In the material below, repeat only the lines from the one that holds "t.ctx n := by" through the final line, exactly as they stand.

**RECORDED DATA:**
[Start of section]
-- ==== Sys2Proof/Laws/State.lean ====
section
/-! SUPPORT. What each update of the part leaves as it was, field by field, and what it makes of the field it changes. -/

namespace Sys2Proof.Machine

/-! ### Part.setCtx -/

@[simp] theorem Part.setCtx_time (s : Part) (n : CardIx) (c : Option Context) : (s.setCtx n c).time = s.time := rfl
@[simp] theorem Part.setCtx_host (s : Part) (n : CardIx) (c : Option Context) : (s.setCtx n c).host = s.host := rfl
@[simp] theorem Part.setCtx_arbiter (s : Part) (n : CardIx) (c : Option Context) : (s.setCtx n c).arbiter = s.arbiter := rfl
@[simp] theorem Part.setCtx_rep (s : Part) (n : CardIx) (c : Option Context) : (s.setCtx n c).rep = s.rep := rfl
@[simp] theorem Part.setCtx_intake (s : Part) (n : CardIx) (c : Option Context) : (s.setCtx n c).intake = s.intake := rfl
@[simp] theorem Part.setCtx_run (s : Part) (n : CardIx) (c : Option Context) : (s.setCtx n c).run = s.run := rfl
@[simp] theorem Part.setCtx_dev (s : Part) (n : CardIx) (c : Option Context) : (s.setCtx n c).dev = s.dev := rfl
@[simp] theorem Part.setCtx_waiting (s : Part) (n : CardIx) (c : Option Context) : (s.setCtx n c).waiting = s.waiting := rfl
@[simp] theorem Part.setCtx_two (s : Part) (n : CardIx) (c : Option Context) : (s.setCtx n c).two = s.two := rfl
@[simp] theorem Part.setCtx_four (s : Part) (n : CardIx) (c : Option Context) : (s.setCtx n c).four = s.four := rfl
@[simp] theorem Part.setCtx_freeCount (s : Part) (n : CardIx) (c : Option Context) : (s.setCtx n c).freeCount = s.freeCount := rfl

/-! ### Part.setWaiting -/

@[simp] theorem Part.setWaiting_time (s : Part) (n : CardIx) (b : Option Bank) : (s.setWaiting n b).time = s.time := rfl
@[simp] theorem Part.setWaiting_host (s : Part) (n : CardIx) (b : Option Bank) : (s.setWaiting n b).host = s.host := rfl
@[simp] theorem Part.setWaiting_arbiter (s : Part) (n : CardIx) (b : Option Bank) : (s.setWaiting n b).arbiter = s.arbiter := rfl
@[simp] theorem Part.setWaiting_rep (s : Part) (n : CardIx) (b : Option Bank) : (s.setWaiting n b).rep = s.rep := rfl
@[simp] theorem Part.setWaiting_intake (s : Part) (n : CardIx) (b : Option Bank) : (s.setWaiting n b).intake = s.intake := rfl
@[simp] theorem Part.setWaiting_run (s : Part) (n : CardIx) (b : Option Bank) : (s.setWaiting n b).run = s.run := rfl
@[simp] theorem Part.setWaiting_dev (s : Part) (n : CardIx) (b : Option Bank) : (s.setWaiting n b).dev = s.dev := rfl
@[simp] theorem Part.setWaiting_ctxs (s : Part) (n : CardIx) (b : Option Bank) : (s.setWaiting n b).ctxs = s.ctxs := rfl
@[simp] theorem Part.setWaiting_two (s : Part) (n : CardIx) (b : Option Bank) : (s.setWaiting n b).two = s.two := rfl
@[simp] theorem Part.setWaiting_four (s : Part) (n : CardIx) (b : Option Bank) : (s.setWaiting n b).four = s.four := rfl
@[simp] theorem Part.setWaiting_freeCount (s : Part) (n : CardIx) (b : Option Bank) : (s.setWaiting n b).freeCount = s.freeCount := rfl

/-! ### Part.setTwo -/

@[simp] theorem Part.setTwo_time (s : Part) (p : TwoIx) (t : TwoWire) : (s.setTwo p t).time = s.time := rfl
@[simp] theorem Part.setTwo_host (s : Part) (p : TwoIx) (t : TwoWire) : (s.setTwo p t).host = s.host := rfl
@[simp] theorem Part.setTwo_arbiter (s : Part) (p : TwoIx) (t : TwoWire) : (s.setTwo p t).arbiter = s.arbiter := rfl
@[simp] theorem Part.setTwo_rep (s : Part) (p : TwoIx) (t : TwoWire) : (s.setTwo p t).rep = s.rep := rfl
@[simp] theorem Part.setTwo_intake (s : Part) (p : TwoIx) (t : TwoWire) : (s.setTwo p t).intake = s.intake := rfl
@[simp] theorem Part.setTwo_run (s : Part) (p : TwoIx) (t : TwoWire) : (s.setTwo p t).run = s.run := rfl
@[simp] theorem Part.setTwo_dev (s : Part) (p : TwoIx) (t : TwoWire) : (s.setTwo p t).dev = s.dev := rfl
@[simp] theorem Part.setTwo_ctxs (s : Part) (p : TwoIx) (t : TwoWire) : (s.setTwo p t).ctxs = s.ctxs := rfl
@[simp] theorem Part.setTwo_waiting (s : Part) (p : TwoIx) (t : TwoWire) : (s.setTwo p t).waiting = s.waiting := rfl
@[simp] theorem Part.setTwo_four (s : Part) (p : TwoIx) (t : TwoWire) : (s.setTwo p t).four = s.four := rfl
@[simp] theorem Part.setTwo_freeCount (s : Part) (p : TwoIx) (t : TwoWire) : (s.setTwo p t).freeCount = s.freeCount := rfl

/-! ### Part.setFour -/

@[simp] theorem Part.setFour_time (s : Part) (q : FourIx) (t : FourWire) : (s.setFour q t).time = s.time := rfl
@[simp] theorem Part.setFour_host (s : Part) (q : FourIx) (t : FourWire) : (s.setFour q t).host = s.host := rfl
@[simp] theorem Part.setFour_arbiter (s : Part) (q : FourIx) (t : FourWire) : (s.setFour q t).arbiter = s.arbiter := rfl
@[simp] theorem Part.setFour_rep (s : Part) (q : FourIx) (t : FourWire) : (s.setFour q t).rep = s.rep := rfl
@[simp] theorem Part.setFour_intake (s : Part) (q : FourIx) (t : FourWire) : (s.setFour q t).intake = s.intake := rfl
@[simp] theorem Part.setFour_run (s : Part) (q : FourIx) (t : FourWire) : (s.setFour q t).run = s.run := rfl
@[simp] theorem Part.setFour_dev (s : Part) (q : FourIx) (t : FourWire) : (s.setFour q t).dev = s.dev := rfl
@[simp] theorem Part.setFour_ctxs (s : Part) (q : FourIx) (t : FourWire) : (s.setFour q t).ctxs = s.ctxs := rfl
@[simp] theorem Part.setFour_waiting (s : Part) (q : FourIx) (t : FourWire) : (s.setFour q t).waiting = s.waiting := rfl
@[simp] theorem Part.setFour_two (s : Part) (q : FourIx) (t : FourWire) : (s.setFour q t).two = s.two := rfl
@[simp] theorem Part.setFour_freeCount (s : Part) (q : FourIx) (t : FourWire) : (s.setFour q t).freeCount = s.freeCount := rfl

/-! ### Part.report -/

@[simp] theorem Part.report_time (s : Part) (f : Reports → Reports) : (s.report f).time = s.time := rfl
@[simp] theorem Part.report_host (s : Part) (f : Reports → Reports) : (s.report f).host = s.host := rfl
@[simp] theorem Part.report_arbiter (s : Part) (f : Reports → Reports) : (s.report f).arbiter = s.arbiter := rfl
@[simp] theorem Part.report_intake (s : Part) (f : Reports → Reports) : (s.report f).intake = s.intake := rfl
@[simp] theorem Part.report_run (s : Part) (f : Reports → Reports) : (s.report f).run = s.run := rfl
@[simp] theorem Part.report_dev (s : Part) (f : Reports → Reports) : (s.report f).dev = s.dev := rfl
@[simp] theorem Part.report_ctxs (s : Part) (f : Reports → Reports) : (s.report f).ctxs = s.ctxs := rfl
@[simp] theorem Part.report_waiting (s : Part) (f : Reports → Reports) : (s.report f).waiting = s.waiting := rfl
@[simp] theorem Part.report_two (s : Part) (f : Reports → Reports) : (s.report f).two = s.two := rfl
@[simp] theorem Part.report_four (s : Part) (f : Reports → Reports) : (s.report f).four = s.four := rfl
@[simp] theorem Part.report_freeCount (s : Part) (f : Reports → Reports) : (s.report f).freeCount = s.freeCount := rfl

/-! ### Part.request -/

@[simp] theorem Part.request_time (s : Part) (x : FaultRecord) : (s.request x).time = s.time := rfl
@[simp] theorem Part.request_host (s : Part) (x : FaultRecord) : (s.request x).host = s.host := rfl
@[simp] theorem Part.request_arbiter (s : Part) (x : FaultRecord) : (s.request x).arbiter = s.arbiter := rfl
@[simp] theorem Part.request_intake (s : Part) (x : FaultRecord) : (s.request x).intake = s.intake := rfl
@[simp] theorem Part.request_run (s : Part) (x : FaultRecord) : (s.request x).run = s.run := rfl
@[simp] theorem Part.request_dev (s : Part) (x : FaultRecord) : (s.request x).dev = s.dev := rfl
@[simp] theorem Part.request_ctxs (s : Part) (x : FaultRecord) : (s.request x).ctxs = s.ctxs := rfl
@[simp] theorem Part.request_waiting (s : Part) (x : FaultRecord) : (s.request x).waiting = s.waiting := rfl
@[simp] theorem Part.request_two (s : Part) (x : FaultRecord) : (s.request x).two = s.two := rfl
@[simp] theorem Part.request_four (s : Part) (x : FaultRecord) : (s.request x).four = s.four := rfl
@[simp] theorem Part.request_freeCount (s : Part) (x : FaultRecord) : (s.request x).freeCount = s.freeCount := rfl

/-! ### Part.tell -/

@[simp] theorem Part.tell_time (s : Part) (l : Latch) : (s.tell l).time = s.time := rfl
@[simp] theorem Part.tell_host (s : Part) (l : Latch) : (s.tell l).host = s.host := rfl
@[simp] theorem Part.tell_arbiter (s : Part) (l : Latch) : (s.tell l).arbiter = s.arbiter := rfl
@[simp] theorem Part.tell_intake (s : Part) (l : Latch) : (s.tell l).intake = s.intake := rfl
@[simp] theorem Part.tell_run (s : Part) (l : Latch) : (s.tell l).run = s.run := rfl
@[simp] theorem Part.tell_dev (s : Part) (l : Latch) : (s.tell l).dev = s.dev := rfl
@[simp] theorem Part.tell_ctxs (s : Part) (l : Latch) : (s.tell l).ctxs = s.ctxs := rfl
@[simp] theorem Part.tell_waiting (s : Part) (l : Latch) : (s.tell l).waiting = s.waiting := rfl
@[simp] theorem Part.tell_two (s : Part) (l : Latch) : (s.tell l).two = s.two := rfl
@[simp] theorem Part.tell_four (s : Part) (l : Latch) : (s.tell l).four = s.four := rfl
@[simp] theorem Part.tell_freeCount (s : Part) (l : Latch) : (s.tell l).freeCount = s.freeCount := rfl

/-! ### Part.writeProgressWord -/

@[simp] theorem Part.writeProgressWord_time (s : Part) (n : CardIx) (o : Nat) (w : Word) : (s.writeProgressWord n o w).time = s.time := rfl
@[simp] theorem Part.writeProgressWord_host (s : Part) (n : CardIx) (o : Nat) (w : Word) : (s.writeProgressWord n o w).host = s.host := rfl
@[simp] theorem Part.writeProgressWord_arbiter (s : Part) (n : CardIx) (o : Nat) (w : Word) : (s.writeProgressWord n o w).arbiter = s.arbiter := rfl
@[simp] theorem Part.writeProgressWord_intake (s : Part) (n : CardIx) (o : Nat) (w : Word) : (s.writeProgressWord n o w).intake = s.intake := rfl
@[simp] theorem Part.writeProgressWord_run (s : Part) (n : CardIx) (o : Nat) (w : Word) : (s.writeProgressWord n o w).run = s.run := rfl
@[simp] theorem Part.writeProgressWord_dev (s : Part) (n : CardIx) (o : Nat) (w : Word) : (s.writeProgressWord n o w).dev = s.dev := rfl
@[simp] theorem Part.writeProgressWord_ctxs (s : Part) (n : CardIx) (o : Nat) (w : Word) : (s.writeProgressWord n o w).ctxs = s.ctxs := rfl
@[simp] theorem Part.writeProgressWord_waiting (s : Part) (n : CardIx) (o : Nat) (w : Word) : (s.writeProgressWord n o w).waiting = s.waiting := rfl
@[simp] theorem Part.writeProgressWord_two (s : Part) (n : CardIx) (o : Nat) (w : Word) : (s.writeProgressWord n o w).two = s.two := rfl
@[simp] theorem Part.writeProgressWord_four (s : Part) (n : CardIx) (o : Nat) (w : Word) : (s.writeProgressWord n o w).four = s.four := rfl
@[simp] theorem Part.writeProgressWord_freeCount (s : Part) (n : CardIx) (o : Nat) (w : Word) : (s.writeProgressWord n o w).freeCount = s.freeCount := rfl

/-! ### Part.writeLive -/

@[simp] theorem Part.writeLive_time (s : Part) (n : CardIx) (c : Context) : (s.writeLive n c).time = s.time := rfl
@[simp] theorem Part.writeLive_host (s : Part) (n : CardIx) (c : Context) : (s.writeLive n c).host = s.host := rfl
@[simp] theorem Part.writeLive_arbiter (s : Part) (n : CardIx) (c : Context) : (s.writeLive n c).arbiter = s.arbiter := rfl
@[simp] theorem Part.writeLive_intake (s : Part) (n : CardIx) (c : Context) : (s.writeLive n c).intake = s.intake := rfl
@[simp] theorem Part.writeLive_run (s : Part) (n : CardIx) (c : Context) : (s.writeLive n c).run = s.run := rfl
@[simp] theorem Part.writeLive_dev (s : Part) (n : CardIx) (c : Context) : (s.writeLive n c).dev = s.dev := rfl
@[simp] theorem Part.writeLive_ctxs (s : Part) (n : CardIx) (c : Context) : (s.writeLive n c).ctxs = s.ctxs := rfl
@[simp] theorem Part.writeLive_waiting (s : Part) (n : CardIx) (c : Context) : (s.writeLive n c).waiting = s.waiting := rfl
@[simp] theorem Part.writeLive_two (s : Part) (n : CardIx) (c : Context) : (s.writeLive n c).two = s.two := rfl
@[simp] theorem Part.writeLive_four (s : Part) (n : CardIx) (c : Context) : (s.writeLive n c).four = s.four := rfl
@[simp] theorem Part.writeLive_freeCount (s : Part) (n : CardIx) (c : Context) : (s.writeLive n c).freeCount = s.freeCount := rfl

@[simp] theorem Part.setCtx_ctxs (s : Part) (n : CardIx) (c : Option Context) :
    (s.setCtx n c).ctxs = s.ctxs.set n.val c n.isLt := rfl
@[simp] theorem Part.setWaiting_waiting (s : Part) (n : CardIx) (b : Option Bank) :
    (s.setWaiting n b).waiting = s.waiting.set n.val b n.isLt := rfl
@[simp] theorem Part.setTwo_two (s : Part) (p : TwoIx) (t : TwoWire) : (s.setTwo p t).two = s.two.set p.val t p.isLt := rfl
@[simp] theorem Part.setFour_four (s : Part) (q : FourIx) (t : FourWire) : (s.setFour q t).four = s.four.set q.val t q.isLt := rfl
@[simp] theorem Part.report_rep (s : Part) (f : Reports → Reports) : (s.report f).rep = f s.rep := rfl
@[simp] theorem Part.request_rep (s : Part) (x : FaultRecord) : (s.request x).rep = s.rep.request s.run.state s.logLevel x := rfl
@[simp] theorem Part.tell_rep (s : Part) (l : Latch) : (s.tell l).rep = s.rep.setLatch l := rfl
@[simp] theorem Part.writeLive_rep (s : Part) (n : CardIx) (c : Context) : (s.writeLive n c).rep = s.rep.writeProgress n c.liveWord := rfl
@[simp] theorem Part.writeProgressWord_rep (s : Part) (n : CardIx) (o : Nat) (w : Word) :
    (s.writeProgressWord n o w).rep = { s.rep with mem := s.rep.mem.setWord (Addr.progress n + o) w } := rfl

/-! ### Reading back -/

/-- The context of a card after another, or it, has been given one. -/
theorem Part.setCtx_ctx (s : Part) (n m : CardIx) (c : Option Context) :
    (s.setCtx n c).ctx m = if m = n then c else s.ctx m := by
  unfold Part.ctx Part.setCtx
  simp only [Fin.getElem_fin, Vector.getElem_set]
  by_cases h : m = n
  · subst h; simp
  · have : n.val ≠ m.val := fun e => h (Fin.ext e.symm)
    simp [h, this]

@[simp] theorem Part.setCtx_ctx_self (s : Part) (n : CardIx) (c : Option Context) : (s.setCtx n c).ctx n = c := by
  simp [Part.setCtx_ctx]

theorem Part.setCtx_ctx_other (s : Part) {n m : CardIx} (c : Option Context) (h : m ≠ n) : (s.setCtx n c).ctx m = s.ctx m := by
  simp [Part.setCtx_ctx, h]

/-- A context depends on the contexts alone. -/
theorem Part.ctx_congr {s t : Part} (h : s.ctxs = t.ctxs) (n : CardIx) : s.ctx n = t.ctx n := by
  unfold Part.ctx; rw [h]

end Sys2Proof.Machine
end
[End of section]
**EXERCISE SOLUTION:**
theorem Part.ctx_congr {s t : Part} (h : s.ctxs = t.ctxs) (n : CardIx) : s.ctx n = t.ctx n := by
  unfold Part.ctx; rw [h]

end Sys2Proof.Machine
end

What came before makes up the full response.